I *think* this may be a known issue on Wayland. Does work if you switch users from X11?
Yeah, known issue. We can use this to track it. Added to https://community.kde.org/Plasma/Wayland_Showstoppers
>Does work if you switch users from X11? Marking as needs info. Also, lets avoid tagging wayland regressions as VHI, it's not our default setup.
(In reply to David Edmundson from comment #3) > >Does work if you switch users from X11? > > Marking as needs info. Yeah, user switching works for me on X11. On Wayland, I get to the login screen, but logging into the other user fails; after I enter the other user's password and click the login button I get kicked back to the lock screen of my existing session. When I unlock, no apps are running, as if KWin crashed in the background. However I do not see any coredumpctl logs about a KWin crash. I do have a ksmserver crash though.

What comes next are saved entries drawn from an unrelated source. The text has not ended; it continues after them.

-- ==== Sys2Proof/Laws/State.lean ====
section
/-! SUPPORT. One lemma per field per update of State, each true by rfl, so that no proof unfolds a
record update. -/

namespace Sys2Proof.Machine

/-! ### emit -/

@[simp] theorem emit_cfg (e : Event) (s : State) : (emit e s).cfg = s.cfg := rfl
@[simp] theorem emit_invocation (e : Event) (s : State) : (emit e s).invocation = s.invocation := rfl
@[simp] theorem emit_priv (e : Event) (s : State) : (emit e s).priv = s.priv := rfl
@[simp] theorem emit_env (e : Event) (s : State) : (emit e s).env = s.env := rfl
@[simp] theorem emit_issue (e : Event) (s : State) : (emit e s).issue = s.issue := rfl
@[simp] theorem emit_cmd (e : Event) (s : State) : (emit e s).cmd = s.cmd := rfl
@[simp] theorem emit_top (e : Event) (s : State) : (emit e s).top = s.top := rfl
@[simp] theorem emit_phase (e : Event) (s : State) : (emit e s).phase = s.phase := rfl
@[simp] theorem emit_main (e : Event) (s : State) : (emit e s).main = s.main := rfl
@[simp] theorem emit_g (e : Event) (s : State) : (emit e s).g = s.g := rfl
@[simp] theorem emit_guard (e : Event) (s : State) : (emit e s).guard = s.guard := rfl
@[simp] theorem emit_run (e : Event) (s : State) : (emit e s).run = s.run := rfl
@[simp] theorem emit_acquired (e : Event) (s : State) : (emit e s).acquired = s.acquired := rfl
@[simp] theorem emit_armed (e : Event) (s : State) : (emit e s).armed = s.armed := rfl
@[simp] theorem emit_guardTaken (e : Event) (s : State) : (emit e s).guardTaken = s.guardTaken := rfl
@[simp] theorem emit_csLive (e : Event) (s : State) : (emit e s).csLive = s.csLive := rfl
@[simp] theorem emit_cs (e : Event) (s : State) : (emit e s).cs = s.cs := rfl
@[simp] theorem emit_pending (e : Event) (s : State) : (emit e s).pending = s.pending := rfl
@[simp] theorem emit_snap (e : Event) (s : State) : (emit e s).snap = s.snap := rfl
@[simp] theorem emit_fields (e : Event) (s : State) : (emit e s).fields = s.fields := rfl
@[simp] theorem emit_raws (e : Event) (s : State) : (emit e s).raws = s.raws := rfl
@[simp] theorem emit_log (e : Event) (s : State) : (emit e s).log = s.log ++ [e] := rfl
@[simp] theorem emit_exit (e : Event) (s : State) : (emit e s).exit = s.exit := rfl
@[simp] theorem emit_ec (e : Event) (s : State) : (emit e s).ec = s.ec := rfl
@[simp] theorem emit_trace (e : Event) (s : State) : (emit e s).trace = s.trace := rfl
@[simp] theorem emit_ret (e : Event) (s : State) : (emit e s).ret = s.ret := rfl

/-! ### record -/

@[simp] theorem record_cfg (a : Access) (s : State) : (record a s).cfg = s.cfg := rfl
@[simp] theorem record_invocation (a : Access) (s : State) : (record a s).invocation = s.invocation := rfl
@[simp] theorem record_priv (a : Access) (s : State) : (record a s).priv = s.priv := rfl
@[simp] theorem record_env (a : Access) (s : State) : (record a s).env = s.env := rfl
@[simp] theorem record_issue (a : Access) (s : State) : (record a s).issue = s.issue := rfl
@[simp] theorem record_cmd (a : Access) (s : State) : (record a s).cmd = s.cmd := rfl
@[simp] theorem record_top (a : Access) (s : State) : (record a s).top = s.top := rfl
@[simp] theorem record_phase (a : Access) (s : State) : (record a s).phase = s.phase := rfl
@[simp] theorem record_main (a : Access) (s : State) : (record a s).main = s.main := rfl
@[simp] theorem record_g (a : Access) (s : State) : (record a s).g = s.g := rfl
@[simp] theorem record_guard (a : Access) (s : State) : (record a s).guard = s.guard := rfl
@[simp] theorem record_run (a : Access) (s : State) : (record a s).run = s.run := rfl
@[simp] theorem record_acquired (a : Access) (s : State) : (record a s).acquired = s.acquired := rfl
@[simp] theorem record_armed (a : Access) (s : State) : (record a s).armed = s.armed := rfl
@[simp] theorem record_guardTaken (a : Access) (s : State) : (record a s).guardTaken = s.guardTaken := rfl
@[simp] theorem record_csLive (a : Access) (s : State) : (record a s).csLive = s.csLive := rfl
@[simp] theorem record_cs (a : Access) (s : State) : (record a s).cs = s.cs := rfl
@[simp] theorem record_pending (a : Access) (s : State) : (record a s).pending = s.pending := rfl
@[simp] theorem record_snap (a : Access) (s : State) : (record a s).snap = s.snap := rfl
@[simp] theorem record_fields (a : Access) (s : State) : (record a s).fields = s.fields := rfl
@[simp] theorem record_raws (a : Access) (s : State) : (record a s).raws = s.raws := rfl
@[simp] theorem record_log (a : Access) (s : State) : (record a s).log = s.log := rfl
@[simp] theorem record_exit (a : Access) (s : State) : (record a s).exit = s.exit := rfl
@[simp] theorem record_ec (a : Access) (s : State) : (record a s).ec = s.ec := rfl
@[simp] theorem record_trace (a : Access) (s : State) : (record a s).trace = s.trace ++ [a] := rfl
@[simp] theorem record_ret (a : Access) (s : State) : (record a s).ret = s.ret := rfl

/-! ### ecAdvance -/

@[simp] theorem ecAdvance_cfg (s : State) : (ecAdvance s).cfg = s.cfg := rfl
@[simp] theorem ecAdvance_invocation (s : State) : (ecAdvance s).invocation = s.invocation := rfl
@[simp] theorem ecAdvance_priv (s : State) : (ecAdvance s).priv = s.priv := rfl
@[simp] theorem ecAdvance_env (s : State) : (ecAdvance s).env = { s.env with moves := s.env.moves.tail, drawn := s.env.drawn + 1 } := rfl
@[simp] theorem ecAdvance_issue (s : State) : (ecAdvance s).issue = s.issue := rfl
@[simp] theorem ecAdvance_cmd (s : State) : (ecAdvance s).cmd = s.cmd := rfl
@[simp] theorem ecAdvance_top (s : State) : (ecAdvance s).top = s.top := rfl
@[simp] theorem ecAdvance_phase (s : State) : (ecAdvance s).phase = s.phase := rfl
@[simp] theorem ecAdvance_main (s : State) : (ecAdvance s).main = s.main := rfl
@[simp] theorem ecAdvance_g (s : State) : (ecAdvance s).g = s.g := rfl
@[simp] theorem ecAdvance_guard (s : State) : (ecAdvance s).guard = s.guard := rfl
@[simp] theorem ecAdvance_run (s : State) : (ecAdvance s).run = s.run := rfl
@[simp] theorem ecAdvance_acquired (s : State) : (ecAdvance s).acquired = s.acquired := rfl
@[simp] theorem ecAdvance_armed (s : State) : (ecAdvance s).armed = s.armed := rfl
@[simp] theorem ecAdvance_guardTaken (s : State) : (ecAdvance s).guardTaken = s.guardTaken := rfl
@[simp] theorem ecAdvance_csLive (s : State) : (ecAdvance s).csLive = s.csLive := rfl
@[simp] theorem ecAdvance_cs (s : State) : (ecAdvance s).cs = s.cs := rfl
@[simp] theorem ecAdvance_pending (s : State) : (ecAdvance s).pending = s.pending := rfl
@[simp] theorem ecAdvance_snap (s : State) : (ecAdvance s).snap = s.snap := rfl
@[simp] theorem ecAdvance_fields (s : State) : (ecAdvance s).fields = s.fields := rfl
@[simp] theorem ecAdvance_raws (s : State) : (ecAdvance s).raws = s.raws := rfl
@[simp] theorem ecAdvance_log (s : State) : (ecAdvance s).log = s.log := rfl
@[simp] theorem ecAdvance_exit (s : State) : (ecAdvance s).exit = s.exit := rfl
@[simp] theorem ecAdvance_ec (s : State) : (ecAdvance s).ec = Ec.turn s.cfg (headOr s.env.moves (Config.freeMoves s.env.drawn)) (Config.freeWrites s.env.drawn) s.ec := rfl
@[simp] theorem ecAdvance_trace (s : State) : (ecAdvance s).trace = s.trace := rfl
@[simp] theorem ecAdvance_ret (s : State) : (ecAdvance s).ret = s.ret := rfl

/-! ### drawByte -/

@[simp] theorem drawByte_cfg (s : State) : (drawByte s).2.cfg = s.cfg := rfl
@[simp] theorem drawByte_invocation (s : State) : (drawByte s).2.invocation = s.invocation := rfl
@[simp] theorem drawByte_priv (s : State) : (drawByte s).2.priv = s.priv := rfl
@[simp] theorem drawByte_env (s : State) : (drawByte s).2.env = { s.env with bytes := s.env.bytes.tail, drawn := s.env.drawn + 1 } := rfl
@[simp] theorem drawByte_issue (s : State) : (drawByte s).2.issue = s.issue := rfl
@[simp] theorem drawByte_cmd (s : State) : (drawByte s).2.cmd = s.cmd := rfl
@[simp] theorem drawByte_top (s : State) : (drawByte s).2.top = s.top := rfl
@[simp] theorem drawByte_phase (s : State) : (drawByte s).2.phase = s.phase := rfl
@[simp] theorem drawByte_main (s : State) : (drawByte s).2.main = s.main := rfl
@[simp] theorem drawByte_g (s : State) : (drawByte s).2.g = s.g := rfl
@[simp] theorem drawByte_guard (s : State) : (drawByte s).2.guard = s.guard := rfl
@[simp] theorem drawByte_run (s : State) : (drawByte s).2.run = s.run := rfl
@[simp] theorem drawByte_acquired (s : State) : (drawByte s).2.acquired = s.acquired := rfl
@[simp] theorem drawByte_armed (s : State) : (drawByte s).2.armed = s.armed := rfl
@[simp] theorem drawByte_guardTaken (s : State) : (drawByte s).2.guardTaken = s.guardTaken := rfl
@[simp] theorem drawByte_csLive (s : State) : (drawByte s).2.csLive = s.csLive := rfl
@[simp] theorem drawByte_cs (s : State) : (drawByte s).2.cs = s.cs := rfl
@[simp] theorem drawByte_pending (s : State) : (drawByte s).2.pending = s.pending := rfl
@[simp] theorem drawByte_snap (s : State) : (drawByte s).2.snap = s.snap := rfl
@[simp] theorem drawByte_fields (s : State) : (drawByte s).2.fields = s.fields := rfl
@[simp] theorem drawByte_raws (s : State) : (drawByte s).2.raws = s.raws := rfl
@[simp] theorem drawByte_log (s : State) : (drawByte s).2.log = s.log := rfl
@[simp] theorem drawByte_exit (s : State) : (drawByte s).2.exit = s.exit := rfl
@[simp] theorem drawByte_ec (s : State) : (drawByte s).2.ec = s.ec := rfl
@[simp] theorem drawByte_trace (s : State) : (drawByte s).2.trace = s.trace := rfl
@[simp] theorem drawByte_ret (s : State) : (drawByte s).2.ret = s.ret := rfl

The only relevant part of the backtrace is this: #8 0x000000000040a621 in main (argc=<optimized out>, argv=0x7ffdc1355bb8) at /home/nate/kde/src/plasma-workspace/ksmserver/main.cpp:214 > Also, lets avoid tagging wayland regressions as VHI, it's not our default > setup. OK.
In fact ksmserve doesn't even want to launch at all, even manually: ~/kde/usr/bin/ksmserver org.kde.kf5.ksmserver: Cannot connect to the X server qt.qpa.xcb: could not connect to display :1 This application failed to start because no Qt platform plugin could be initialized. Reinstalling the application may fix this problem. Available platform plugins are: eglfs, linuxfb, minimal, minimalegl, offscreen, vnc, wayland-egl, wayland, wayland-xcomposite-egl, wayland-xcomposite-glx, xcb. Aborted (core dumped)
Actually maybe it logged into the other user after all, as `reboot` tells me anothe ruser is logged in: $ reboot User konqi is logged in on tty4. Please retry operation after closing inhibitors and logging out other users. Alternatively, ignore inhibitors and users with 'systemctl reboot -i'. Maybe the bug is that it didn't succeed in logging *me* into that user?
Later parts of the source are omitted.